Anp = np.random.randn(m,n)
Bnp = np.random.randn(n, n)

print("numpy")
%time C = Anp @ Bnp

for device in ['cpu', 'cuda']:
    print(f"\ndevice = {device}")
    A = torch.Tensor(Anp).to(device=device)
    B = torch.Tensor(Bnp).to(device=device)
    C = torch.mm(A, B) # run once to warm up

    %time C = torch.mm(A, B)

numpy
CPU times: user 125 ms, sys: 31.4 ms, total: 156 ms
Wall time: 23.1 ms

device = cpu
CPU times: user 24.2 ms, sys: 0 ns, total: 24.2 ms
Wall time: 6.54 ms

device = cuda
CPU times: user 221 µs, sys: 0 ns, total: 221 µs
Wall time: 224 µs


## Batch operations

Where PyTorch (and GPUs in general) really shine are in batch operations. We get extra efficiency if we do a bunch of multiplications with matrices of the same size.

For matrix-matrix multiplcation, the function is [torch.bmm](https://pytorch.org/docs/stable/generated/torch.bmm.html#torch.bmm)

Because tensors are row-major, we want the batch index to be the first index. In the below code, the batch multiplication is equivalent to
```
for i in range(k):
    C[i] = A[i] @ B[i]
```    

In [11]:
n = 512 # matrix size
k = 32 # batch size

Anp = np.random.randn(k, n, n)
Bnp = np.random.randn(k, n, n)
# see numpy matmul documentation for how this performs batch multiplication
print("numpy")
%time C = np.matmul(Anp, Bnp)

for device in ['cpu', 'cuda']:
    print(f"\ndevice = {device}")
    A = torch.randn(k, n, n).to(device=device)
    B = torch.randn(k, n, n).to(device=device)
    C = torch.bmm(A, B) # run once to warm up

    %time C = torch.bmm(A, B)

numpy
CPU times: user 897 ms, sys: 791 ms, total: 1.69 s
Wall time: 250 ms

device = cpu
CPU times: user 194 ms, sys: 11.1 ms, total: 205 ms
Wall time: 56.3 ms

device = cuda
CPU times: user 263 µs, sys: 121 µs, total: 384 µs
Wall time: 393 µs


## Sparse Linear Algebra¶

PyTorch also supports sparse tensors in [torch.sparse](https://pytorch.org/docs/stable/sparse.html).
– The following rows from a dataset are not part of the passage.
-- ==== Sys2Proof/Machine/State.lean ====
section
/-!
DEFINITION. Sys2Proof/Machine/State.lean: the state of the machine as plain data, its faults and refusals, and the
state after reset. INVENTORY.md lists each field with the rule of the spec that names it.
-/
namespace Sys2Proof.Machine

/-- Why the machine stops. -/
inductive Fault where
  /-- Raised by the CX980's own spill, refill and save traffic where the region it needs has no valid mapping, which R130
  excludes by pinning those pages: the spec gives no effect. Safe. -/
  | backingUnmapped
  deriving DecidableEq, Repr

/-- Why a step is refused. -/
inductive Refusal where
  /-- Raised by an arm of exec that has no meaning yet. Safe. -/
  | notModelled (mnemonic : String)
  deriving DecidableEq, Repr

/-- Outer shape of every meaning. -/
abbrev Out (σ : Type) := Host.Outcome σ Fault Refusal

/-! ## Groups -/

/-- A mapped or spilled entry of a rename map (R55); an unmapped one is absent from the map. -/
inductive VEntry where
  /-- holds a physical entry: its lanes and the core cycle of its last use (R58) -/
  | mapped (v : Lanes) (used : Nat)
  /-- saved in the backing region (R59) -/
  | spilled
  /-- released by a dry bit (R57) -/
  | dry
  deriving DecidableEq, Repr

/-- An entry of the divergence stack (R65): word 0 and the mask words. -/
structure DivEntry where
  w0 : Word
  m0 : Word
  m1 : Word
  m2 : Word
  deriving DecidableEq, Repr

/-- A register cell that reads and writes name: a beat of a vector register, or a scalar. -/
inductive RCell where
  | vec (n b : Nat)
  | scal (n : Nat)
  deriving DecidableEq, Repr

/-- A fixed-latency result not yet readable (R61-R64): the cell, the cycle from which it is, and the old value. -/
structure PendW where
  cell  : RCell
  ready : Nat
  old   : Lanes
  deriving DecidableEq, Repr

/-- What a translation fault waits on (R320): VF, stage, context for stage 1, page number. -/
structure FKey where
  vf   : Nat
  stg2 : Bool
  ctx  : Nat
  page : Nat
  deriving DecidableEq, Repr

/-- What ends a park (R168). -/
inductive WaitOn where
  /-- a counter at or below a threshold (code 0x1) -/
  | ctr (c : Ctr) (t : Nat)
  /-- the same for park.waitc (0x0); the group goes on at the next word (R143) -/
  | waitc (c : Ctr) (t next : Nat)
  /-- batch n complete (0x2) -/
  | batch (n : Word)
  /-- the barrier at an address has left a phase (0x3) -/
  | barPhase (a : Nat) (tok : Word)
  /-- K of the barrier has advanced past k, or it is disarmed (0x4) -/
  | barRoom (a k : Nat)
  /-- the word at a physical address equals a value (0x5) -/
  | word (pa : Nat) (v : Word)
  /-- nothing: ready at once (0x6) -/
  | yield
  /-- a port holds an item (0x7), or has room (0x8) -/
  | portItem (q : Nat)
  | portRoom (q : Nat)
  /-- the pending-launch queue (0x9), the task queue (0xA) has room -/
  | launchRoom
  | taskRoom
  /-- no claim overlaps any of these ranges lo .. hi-1 of scratch bytes (0xB) -/
  | unclaimed (rs : List (Nat × Nat))
  /-- one of these fault keys is resolved (0xC) -/
  | keys (ks : List FKey)
  /-- the regroup partner acts (0xD): its gix, the destination, the next word and its stall, the mask read -/
  | partner (gix d next stall : Nat) (mask : List Word)
  /-- the form switch is over (0xE); the group goes on at the next word -/
  | formSwitch (next : Nat)
  /-- the copy engine has room (0xF) -/
  | copyRoom
  /-- a condition that has been found to hold -/
  | done
  deriving DecidableEq, Repr

/-- The states of a group (R156). -/
inductive GState where
  | pending | active | refilling | parked | exited
  deriving DecidableEq, Repr

/-- One access of a memory operation: lane, virtual, physical and VF address, size, its data (operands of a store or an
atomic; the bytes read of a load), and whether it has been performed (R135, R267-R270). -/
structure Acc where
  lane : Nat
  va   : Nat
  pa   : Nat
  /-- VF address (R392) -/
  vfa  : Nat
  n    : Nat
  /-- first register of the operation this access reads or writes -/
  reg  : Nat
  data : List Byte
  new  : List Byte
  fin  : Bool
  /-- suppressed at a helped line (R282), or refused or lost (R403, R407); a load's bytes poisoned (R139) -/
  bad  : Bool
  /-- the trap of a refused or lost access has been left for the group (R403, R407) -/
  told : Bool
  /-- the fabric port a remote access has been sent on (R405, R407) -/
  port : Option Nat
  deriving DecidableEq, Repr

/-- The kinds of a counted operation (R140). -/
inductive OpKind where
  | load | store | atom | red | ldp | stp | ldx | stx | atomx | notice
  /-- a cache range form: 0 l1wb, 1 l1inv, 2 l1wbinv, 3 icinv (R148), with its range -/
  | cache (f lo len : Nat)
  deriving DecidableEq, Repr

/-- A counted operation in flight (R140-R142). -/
structure Op where
  ctr   : Ctr
  kind  : OpKind
  /-- scope code and cache policy (R137) -/
  scope : Nat
  pol   : Nat
  aop   : Nat
  /-- size code, first destination register, vector or scalar file -/
  z     : Nat
  d     : Nat
  vec   : Bool
  accs  : List Acc
  /-- cells written by later instructions while the operation was pending, with the lanes written (R64) -/
  newer : List (RCell × Word)
  /-- issued in handler mode: its results into s40-s47 belong to the handler bank (R359) -/
  hdl   : Bool
  /-- accesses of the beats not accepted yet, beat by beat, and the stall count that runs from the last acceptance (R147) -/
  todo  : List (List Acc)
  stall : Nat
  /-- miss entries taken: beat, L1, line (R146) -/
  ents  : List (Nat × Nat × Nat)
  deriving DecidableEq, Repr

/-- A beat rejected for want of miss entries (R146, R147): its group, the address of its instruction, whether it is the first beat of
an instruction that has not issued, its translated accesses, the entries it has been given and those it lacks (L1, line). -/
structure Reject where
  gid   : Nat
  pc    : Nat
  first : Bool
  accs  : List Acc
  got   : List (Nat × Nat)
  lacks : List (Nat × Nat)
  deriving DecidableEq, Repr
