-- ==== Sys2Proof/Machine/Home.lean ====
section
/-!
DEFINITION. Sys2Proof/Machine/Home.lean: the L1s, the homes and their directory: recalls, combinations, writes performed
at a home, draft copies, helped lines and poisoned bytes (R213-R216, R265-R275, R282, R285, R291, R392).
-/
namespace Sys2Proof.Machine

/-! ## Regions (R265, R317, R402) -/

/-- Outer memory and the fabric window. -/
def outerPa (pa : Nat) : Bool := 0x8000000000000 ≤ pa && pa < 0x10000000000000
def windowPa (pa : Nat) : Bool := 0x4000000000000 ≤ pa && pa < 0x8000000000000
def sramPa (pa : Nat) : Bool := 0x10000000000 ≤ pa && pa < 0x10400000000
def lpddrPa (pa : Nat) : Bool := pa < 0x10000000000 && pa % 0x2000000000 < 0x1800000000

/-- The home die of a physical address (R265, R317). -/
def homeDie (pa : Nat) : Nat :=
  if sramPa pa then bits pa 31 3
  else if outerPa pa then natXor (bits pa 12 3) (bits pa 15 3)
  else bits pa 37 3

/-- The slice of the home die (R265). -/
def homeSlice (pa : Nat) : Nat := natXor (bits pa 7 6) (bits pa 13 6)

/-- The state page pool of a die, as a range of its near SRAM (R412). -/
def State.poolRange (s : State) (d : Nat) : Nat × Nat :=
  let top := 0x10000000000 + (d + 1) * 0x80000000 - (if d = 0 then 0x4000000 else 0)
  (top - (s.die d).pool * 0x200000, top)

/-- Whether n addresses from an address lie in one region a stage-2 leaf may map, outside every state page pool (R312, R317, R402,
R412); a leaf's range is aligned to its size. -/
def State.mappable (s : State) (pa n : Nat) : Bool :=
  let z := pa + n - 1
  (lpddrPa pa && lpddrPa z) || (outerPa pa && outerPa z) || (windowPa pa && windowPa z) ||
    (sramPa pa && sramPa z && (List.range 8).all fun d =>
      let r := s.poolRange d
      r.1 = r.2 || z < r.1 || r.2 ≤ pa)

/-- The firmware carve-out, a secure region (R389). -/
def carveOut (pa : Nat) : Bool := 0x1007C000000 ≤ pa && pa < 0x10080000000

/-! ## Lines of an L1 (R213-R216) -/

/-- The L1 that holds a line for a core: its own, or the slice of the line in fused mode (R216). -/
def State.l1For (s : State) (core pa : Nat) : Nat :=
  if (s.cluster (coreCl core)).fused then coreCl core * 4 + natXor (bits pa 7 2) (bits pa 15 2) else core

/-- A mask of n bits from bit lo. -/
def spanMask (w lo n : Nat) : BitVec w := BitVec.ofNat w ((2 ^ n - 1) * 2 ^ lo)

/-- The words of a line that bytes lo .. lo+n-1 touch (R214). -/
def wordsMask (lo n : Nat) : BitVec 32 := if n = 0 then 0#32 else spanMask 32 (lo / 4) ((lo + n - 1) / 4 - lo / 4 + 1)
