-- ==== Sys2Proof/Machine/Trans.lean ====
section
/-!
DEFINITION. Sys2Proof/Machine/Trans.lean: address translation (R309-R324): the two-stage walk, permissions, flags, TLBs,
fault keys, records and queues; and global bytes read and written by the CX980's own units.
-/
namespace Sys2Proof.Machine

/-- How a translation ends (R316, R402): physical and VF address; malformed; secure; stage-1 permission; a fault key
already recorded or held; or a fabric page without the grant. -/
inductive Tr where
  | ok (pa vfa : Nat)
  | malformed
  | sec
  | perm
  | fault (k : FKey)
  | scopeDeny
  deriving DecidableEq, Repr

/-- The order of outcomes in which check 3 of R135 takes the first (R316). -/
def Tr.rank : Tr → Nat
  | .malformed => 1
  | .sec => 2
  | .perm => 3
  | .fault _ => 4
  | .scopeDeny => 5
  | .ok _ _ => 6

/-- What an access needs (R315). -/
def needR : Access → Bool
  | .read | .readWrite => true
  | _ => false
def needW : Access → Bool
  | .write | .readWrite => true
  | _ => false
def needX : Access → Bool
  | .fetch => true
  | _ => false

/-- Fields of a table entry (R311). -/
def peV (e : Nat) : Bool := e % 2 = 1
def peLf (e : Nat) : Bool := bits e 1 1 = 1
def peR (e : Nat) : Bool := bits e 2 1 = 1
def peW (e : Nat) : Bool := bits e 3 1 = 1
def peX (e : Nat) : Bool := bits e 4 1 = 1
def peA (e : Nat) : Bool := bits e 5 1 = 1
def peD (e : Nat) : Bool := bits e 6 1 = 1
def peUc (e : Nat) : Bool := bits e 7 1 = 1
def peCont (e : Nat) : Nat := bits e 8 4
def peOa (e : Nat) : Nat := bits e 12 40 * 4096
def peSec (e : Nat) : Bool := bits e 56 1 = 1

/-- Input bits below the index of a level. -/
def lvlShift (l : Nat) : Nat := 48 - 9 * l

/-- The output range of a leaf at a level, the whole run of a member of one: its base, and its size in address bits (R313). -/
def leafRange (l e : Nat) : Nat × Nat :=
  let sh := lvlShift l + (if peCont e = 4 then 4 else 0)
  (peOa e / 2 ^ sh * 2 ^ sh, sh)

/-- Whether a valid entry read at a level is malformed (R312, R402). -/
def State.peBad (s : State) (stg2 : Bool) (l e : Nat) : Bool :=
  bits e 57 7 != 0 || bits e 52 4 != 0 ||
  (peLf e && l = 1) || (!peLf e && l = 4) ||
  (!peLf e && (peSec e || peCont e != 0 || peUc e || peD e || peX e || peW e || peR e)) ||
  (peLf e && l = 2 && bits e 12 18 != 0) || (peLf e && l = 3 && bits e 12 9 != 0) ||
  (peLf e && !(peCont e = 0 || (peCont e = 4 && l != 2))) ||
  (!stg2 && (peSec e || bits e 48 4 != 0)) ||
  (stg2 && peLf e && (!s.mappable (leafRange l e).1 (2 ^ (leafRange l e).2) || (windowPa (peOa e) && (peX e || peSec e))))

/-- A leaf found: entry, its physical address, level. -/
structure Leaf where
  e   : Nat
  at_ : Nat
  lvl : Nat
  deriving DecidableEq, Repr

/-- How a walk of one stage ends. -/
inductive Walk where
  | leaf (l : Leaf)
  | invalid (lvl : Nat)
  | bad (lvl : Nat)
  deriving DecidableEq, Repr

/-- The output address of an input address under a leaf: within the page, or within the run of 16 (R313). -/
def Leaf.out (l : Leaf) (a : Nat) : Nat :=
  (leafRange l.lvl l.e).1 + a % 2 ^ (leafRange l.lvl l.e).2

/-- First page and page count a TLB entry of the leaf maps (R313). -/
def Leaf.region (l : Leaf) (a : Nat) : Nat × Nat :=
  let sh := (leafRange l.lvl l.e).2
  (a / 2 ^ sh * 2 ^ sh / 4096, 2 ^ (sh - 12))

/-! ## Table entries (R310, R318) -/

/-- The bytes that a read of tenant scope at the home returns (R274, R310, R402). -/
def State.homeView (s : State) (pa n : Nat) : List Byte :=
  if windowPa pa then (s.remoteRead pa n).2 else (s.combine (pa / 128)).mem.bytes pa n

/-- A read of tenant scope at the home, for a party of a cluster or another: what it does to the machine (R137, R274, R310). -/
def State.readHome (s : State) (cl : Option Nat) (pa : Nat) : State :=
  let s := match cl with
    | some c => s.flushCluster c pa
    | none => s
  (s.homeRead pa 8).1

/-- Whether a walk cache entry is one of a table of a VF, read at an address by walks for a cluster (R318). -/
def WEnt.of (w : WEnt) (cl vf : Nat) (stg2 : Bool) (ctx at_ : Nat) : Bool :=
  w.die = cl / 96 && w.vf = vf && w.stg2 = stg2 && (stg2 || w.ctx = ctx) && w.at_ = at_

/-- The table entry a walk takes: the one at its home, or where the die's walk cache holds one either of them (R318, R319). -/
def State.tableEntry (s : State) (cl : Option Nat) (vf : Nat) (stg2 : Bool) (ctx at_ pa : Nat) : Nat :=
  let m := leNat (s.homeView pa 8)
  match cl.bind fun c => s.wcache.find? fun w => w.of c vf stg2 ctx at_ with
  | some w => Config.pick (s.free * 65536 + 65522) m w.e
  | none => m

/-- A table entry that is no leaf kept by the die's walk cache (R318). -/
def State.keepEntry (s : State) (cl : Option Nat) (vf : Nat) (stg2 : Bool) (ctx at_ e l a : Nat) : State :=
  match cl with
  | none => s
  | some c =>
    let sh := lvlShift l
    { s with wcache := (s.wcache.filter fun w => !(w.of c vf stg2 ctx at_)) ++
        [⟨c / 96, vf, stg2, ctx, at_, e, a / 2 ^ sh * 2 ^ sh / 4096, 2 ^ (sh - 12)⟩] }

/-- The stage-2 walk of a VF address: table entries are read at their PA (R309, R310). -/
def State.walk2 (s : State) (cl : Option Nat) (vf : Nat) : List Nat → Nat → Nat → Walk
  | [], _, _ => .bad 4
  | l :: ls, tbl, a =>
    let at_ := tbl + bits a (lvlShift l) 9 * 8
    let e := s.tableEntry cl vf true 0 at_ at_
    if !peV e then .invalid l
    else if s.peBad true l e then .bad l
    else if peLf e then .leaf ⟨e, at_, l⟩
    else s.walk2 cl vf ls (peOa e) a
Tensors are stored in [COOrdinate format](https://caam37830.github.io/book/02_linear_algebra/sparse.html#coordinate-format).

In [12]:
i = torch.LongTensor([[0, 1, 1],
                      [2, 0, 2]])
v = torch.FloatTensor([3, 4, 5])
torch.sparse.FloatTensor(i, v, torch.Size([2,3])).to_dense()

tensor([[0., 0., 3.],
        [4., 0., 5.]])

indices are stored in a 2 x nnz tensor of Long (a datatype that stores integers). Values are stored as floats.